### Task details
Set out exactly, line by line, the stretch of data below that begins at the line containing "abbrev QCode.qbroken : Nat := 0x0D" and ends at the line containing "def State.setChain (s", with both ends kept.

### Extracted records

Content starts

-- ==== Sys2Proof/Machine/QueueOps.lean ====
section
/-! DEFINITION. The queue controllers, successor counters and I/O chains as they perform an operation (R187, R237–R253). The
instructions are in `Task.lean`, the events in `EvQueue.lean`. -/

namespace Sys2Proof.Machine

/-! ### Status words (R246) -/

abbrev QCode.ok : Nat := 0
abbrev QCode.stale : Nat := 1
abbrev QCode.full : Nat := 0x0A
abbrev QCode.empty : Nat := 0x0B
abbrev QCode.notready : Nat := 0x0C
abbrev QCode.qbroken : Nat := 0x0D
abbrev QCode.badrec : Nat := 0x0E
abbrev QCode.state : Nat := 0x0F
abbrev QCode.underflow : Nat := 0x10

def qStatus (hi code : Nat) : DWord := dw (field (hi % 2 ^ 32) 32 + code)

/-! ### Queues -/

/-- The queue number of a directory slot (R243, R380), and back. -/
def queueNumber (qk : Nat) : Nat := qk % 65536 / 16384 * 1024 + qk % 16384
def queueKey (q : Nat) : Nat := dirKey 2 (q / 1024) (q % 1024)

/-- The queue, and the chain, that a handle names now, if its generation is current. -/
def State.queueOf (s : State) (x : DWord) : Option Queue :=
  if s.gen (handleKey x) = handleGen x then SMap.get? s.queues (handleKey x) else none
def State.chainOf (s : State) (x : DWord) : Option Chain :=
  if s.gen (handleKey x) = handleGen x then SMap.get? s.chains (handleKey x) else none

def State.setQueue (s : State) (qk : Nat) (q : Queue) : State := { s with queues := SMap.insert s.queues qk q }
def State.setChain (s : State) (ck : Nat) (c : Chain) : State := { s with chains := SMap.insert s.chains ck c }

/-- What a record is in a queue that takes it: a task record with its flags clear, or a launch record that passes its checks
(R25, R79, R242, R245). -/
def State.acceptRecord (s : State) (q : Queue) (qk : Nat) (bytes : List Byte) : Option (Option Launch) :=
  let flags := bytesNat bytes 22 2
  if q.launch then
    if flags % 16 ≠ 1 ∨ (s.ctx q.ctx).state = .free then none else (s.launchOfRecord q.ctx qk bytes).map some
  else if flags = 0 then some none else none

/-- The tenant interface to which a queue is assigned (R285). -/
def State.ifaceOfQueue (s : State) (q : Nat) : Option Nat :=
  (s.ifs.find? fun kv => (SMap.get 0 kv.2.queues (q / 64)).getLsbD (q % 64)).map (·.1)
/-- Whether a queue accepts records: the interface it is assigned to runs (R289). -/
def State.queueOpen (s : State) (q : Nat) : Bool :=
  match s.ifaceOfQueue q with
  | some i => (s.iface i).state == .run
  | none => true

/-- QENQ at the controller: the state, the code, and `seq` (R245). An accepted launch record is a launch that waits for its place
(R26). A queue of an interface that does not run drops the record (R289), and answers BADREC (DESIGN CHOICE; log entry 90). -/
def State.enqueue (s : State) (qk : Nat) (bytes : List Byte) : State × Nat × Nat :=
  match SMap.get? s.queues qk with
  | none => (s, QCode.stale, 0)
  | some q =>
    if q.broken then (s, QCode.qbroken, q.seq)
    else if !s.queueOpen (queueNumber qk) then (s, QCode.badrec, q.seq)
    else match s.acceptRecord q qk bytes with
      | none => (s, QCode.badrec, q.seq)
      | some l =>
        if q.cap ≤ q.recs.length then (s, QCode.full, q.seq)
        else
          let put := fun (t : State) (id : Option Nat) => t.setQueue qk { q with recs := q.recs ++ [⟨bytes, false, id⟩], seq := q.seq + 1 }
          (match l with
            | none => put s none
            | some x => put (s.bump.setLaunch s.nextId x) (some s.nextId), QCode.ok, q.seq + 1)

/-- Whether the full bit of a buffer is `v`; one without a translation is never ready (R248, R249). -/
def State.bufferIs (s : State) (c num : Nat) (v : Bool) : Bool :=
  match s.ctlAddr c (fun _ => true) (dw (num * 65536)) with
  | none => false
  | some pa => SMap.get false s.full (lineNo pa) == v

/-- A buffer bit that a task record is tested for: its place among the six of the record, its buffer, and what it must be (R249). -/
structure BitTest where
  j    : Nat
  num  : Nat
  want : Bool
  deriving DecidableEq, Repr

/-- The tests of a task record: in bits that must be 1, out bits that must be 0; 0 names no buffer (R242, R249). -/
def recTests (bytes : List Byte) : List BitTest :=
  ((upFrom 0 6).map fun j => (⟨j, bytesNat bytes (32 + 4 * j) 4, decide (j < 4)⟩ : BitTest)).filter fun x => x.num != 0

/-- How far the test of a record has come: it is eligible, it is not, or a bit is to be read. -/
inductive Look where
  | yes | no
  | read (x : BitTest)
  deriving DecidableEq, Repr

/-- The tests of the record at position `i` with what has been read of them: the bits lie at several homes, and each is read in a step of its own (R249;
log entry 86). -/
def lookAt (i : Nat) (got : List (Nat × Nat × Bool)) : List BitTest → Look
  | [] => .yes
  | x :: xs => match got.find? fun g => g.1 == i && g.2.1 == x.j with
    | some g => if g.2.2 then lookAt i got xs else .no
    | none => .read x

/-- The first of some records that is not refused: its hint fits and no bit of it has been found wrong. -/
def Queue.lookFor (q : Queue) (room : Nat) (got : List (Nat × Nat × Bool)) : List Nat → Option (Nat × Look)
  | [] => none
  | i :: is => match q.recs[i]? with
    | some r => match if bytesNat r.bytes 56 4 ≤ room then lookAt i got (recTests r.bytes) else .no with
      | .no => q.lookFor room got is
      | l => some (i, l)
    | none => q.lookFor room got is

/-- The record that QDEQ or QSTEAL comes to, among at most 16 from the head or from the tail (R245). A queue of launch service gives its records to the
distributor alone. -/
def Queue.findRecord (q : Queue) (steal : Bool) (room : Nat) (got : List (Nat × Nat × Bool)) : Option (Nat × Look) :=
  let n := q.recs.length
  if q.launch || q.broken then none else q.lookFor room got ((upFrom 0 (min 16 n)).map fun i => if steal then n - 1 - i else i)

/-- QDEQ and QSTEAL at the controller, when every bit that decides has been read (R245). -/
def State.takeRecord (s : State) (qk : Nat) (q : Queue) (steal : Bool) (room : Nat) (got : List (Nat × Nat × Bool)) : State × Reply :=
  let held := q.recs.length
  if q.broken then (s, { status := qStatus held QCode.qbroken })
  else if held = 0 then (s, { status := qStatus 0 QCode.empty })
  else match q.findRecord steal room got with
    | some (i, .yes) => (s.setQueue qk { q with recs := q.recs.eraseIdx i },
        { status := qStatus (held - 1) QCode.ok, record := (q.recs[i]?).map (·.bytes) })
    | _ => (s, { status := qStatus held QCode.notready })

/-- Whether an instruction takes a record, and from which end. -/
def takes : Instr → Option Bool
  | .qdeq .. => some false
  | .qsteal .. => some true
  | _ => none
/-- Whether another operation has a controller read bits for it: the queue serves it first. -/
def State.examines (s : State) (op : Nat) (o : Out) (ask : Ask) : Bool :=
  (takes o.ins).isSome && s.outs.any fun kv => kv.1 != op && (match kv.2.work with
    | .det .sent a _ => !a.bits.isEmpty && handleKey a.handle == handleKey ask.handle
    | _ => false)

/-- What is left of the per-core budget on the core that issued an operation (R245). -/
def State.roomOf (s : State) (o : Out) : Nat :=
  (s.ctx o.ctx).vxbnd - (s.ctxSlot (coreOf o.st) o.ctx).est (s.ctx o.ctx).rho

/-- A queue operation of a stand at the queue's controller (R245, R247, R358). Bits [63:32] of a STALE status are 0 (DESIGN CHOICE; log entry 107). -/
def State.queueAct (s : State) (op : Nat) (o : Out) (ask : Ask) : State :=
  let qk := handleKey ask.handle
  match s.queueOf ask.handle with
  | none => s.replyTo op { status := qStatus 0 QCode.stale }
  | some q => match o.ins with
    | .qenq .. =>
      let (s1, code, seq) := s.enqueue qk ask.bytes
      s1.replyTo op { status := qStatus seq code }
    | i =>
      let steal := (takes i).getD false
      match q.findRecord steal (s.roomOf o) ask.bits with
      | some (n, .read x) => s.setOut op { o with work := .det .sent { ask with bits := (n, x.j, s.bufferIs q.ctx x.num x.want) :: ask.bits } {} }
      | _ => let (s1, rep) := s.takeRecord qk q steal (s.roomOf o) ask.bits; s1.replyTo op rep

/-! ### Successor counters (R250, R251) -/

/-- Write `cstat` of a counter line; a completion counter keeps its provisional flag (R33, R269). -/
def State.setCstat (s : State) (pa code : Nat) (keep : Bool) : State :=
  s.putHome (pa + 4) (if keep then (s.homeByte (pa + 4) &&& 0x80#8) ||| BitVec.ofNat 8 (code % 128) else BitVec.ofNat 8 code)

/-- A successor enqueue reaches its controller; FULL waits for a retry (R247, R251). -/
def State.trySuccessor (s : State) (e : Enq) : State :=
  let rest := s.enqs.filter (·.id != e.id)
  let (s1, code) := match s.queueOf e.handle with
    | none => (s, QCode.stale)
    | some _ => let r := s.enqueue (handleKey e.handle) e.bytes; (r.1, r.2.1)
  if code = QCode.full then { s1 with enqs := rest ++ [{ e with retry := true }] }
  else
    let s2 := { s1 with enqs := rest }
    s2.setCstat e.line (if code = QCode.ok then 1 else code) e.keep

/-- Whether a handle in memory may enqueue: its MAC, kind and right E (R204, R205, R247). -/
def handleEnqueues (c : Ctx) (x : DWord) : Bool :=
  handleKind x == 2 && (handleRights x).testBit 0 && DWord.bits x 63 40 == handleMac c (x.toNat % 2 ^ 40)

/-- The counter of the line at `pa` has reached 0: its successor is read and enqueued. Where the record cannot be read or the handle is
none that may enqueue, nothing is enqueued and `cstat` is a free value: the spec names no code (log entry 37). -/
def State.startSuccessor (s : State) (c pa : Nat) (keep : Bool) : State :=
  let csucc := dw (s.homeNat (pa + 8) 8)
  let cqueue := dw (s.homeNat (pa + 16) 8)
  if csucc = 0 then s
  else match s.ctlBytes c csucc 64, handleEnqueues (s.ctx c) cqueue with
    | some bytes, true =>
      let e : Enq := { id := s.nextId, handle := cqueue, ctx := c, bytes := bytes, line := pa, retry := false, keep := keep }
      let s1 := { s.bump with enqs := s.enqs ++ [e] }
      if handleDie cqueue = dieOfHome ((homeOf pa).getD 0) then s1.trySuccessor e else s1
    | _, _ => s.bump.setCstat pa (Config.freeByte s.nextId).toNat keep

/-- The decrement at the line's home: the state and the code (R33, R251). -/
def State.decrement (s : State) (c pa : Nat) (keep : Bool) : State × Nat :=
  let n := s.homeNat pa 4
  if n = 0 then (if keep then s.setCstat pa QCode.underflow true else s, QCode.underflow)
  else
    let s1 := s.putHomes pa (natLe (n - 1) 4)
    (if n = 1 then s1.startSuccessor c pa keep else s1, QCode.ok)

/-- What a core and its copse hold of a line goes to its home before an operation there, and is dropped after it (R162, R174). -/
def State.lineHome (s : State) (k pa : Nat) : State := s.flushLine k pa
def State.lineDrop (s : State) (k pa : Nat) : State := (upFrom pa 64).foldl (fun u a => u.dropClean k 3 a) s

/-! ### Chains (R237–R241) -/

/-- Physical address of the ring slot of entry `n` (R237). -/
def Chain.slot (c : Chain) (n : Nat) : Nat := c.ring + 64 * ((n - 1) % c.cap)

/-- CHAPP and CHSEQ at the chain (R240). -/
def State.chainAct (s : State) (op : Nat) (o : Out) (ask : Ask) : State :=
  match o.ins, s.chainOf ask.handle with
  | .chapp .., none => s.replyTo op { status := dw QCode.stale }
  | .chapp .., some c =>
    if c.cap ≤ c.appended - c.completed then s.replyTo op { status := dw QCode.full }
    else
      let n := c.appended + 1
      ((s.putHomes (c.slot n) ask.bytes).setChain (handleKey ask.handle) { c with appended := n }).replyTo op { status := qStatus n QCode.ok }
  | _, none => s.replyTo op { status := ~~~0 }
  | _, some c => s.replyTo op { status := dw c.completed }

end Sys2Proof.Machine
end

Content ends

### Your response
abbrev QCode.qbroken : Nat := 0x0D
abbrev QCode.badrec : Nat := 0x0E
abbrev QCode.state : Nat := 0x0F
abbrev QCode.underflow : Nat := 0x10

def qStatus (hi code : Nat) : DWord := dw (field (hi % 2 ^ 32) 32 + code)

/-! ### Queues -/

/-- The queue number of a directory slot (R243, R380), and back. -/
def queueNumber (qk : Nat) : Nat := qk % 65536 / 16384 * 1024 + qk % 16384
def queueKey (q : Nat) : Nat := dirKey 2 (q / 1024) (q % 1024)

/-- The queue, and the chain, that a handle names now, if its generation is current. -/
def State.queueOf (s : State) (x : DWord) : Option Queue :=
  if s.gen (handleKey x) = handleGen x then SMap.get? s.queues (handleKey x) else none
def State.chainOf (s : State) (x : DWord) : Option Chain :=
  if s.gen (handleKey x) = handleGen x then SMap.get? s.chains (handleKey x) else none

def State.setQueue (s : State) (qk : Nat) (q : Queue) : State := { s with queues := SMap.insert s.queues qk q }
def State.setChain (s : State) (ck : Nat) (c : Chain) : State := { s with chains := SMap.insert s.chains ck c }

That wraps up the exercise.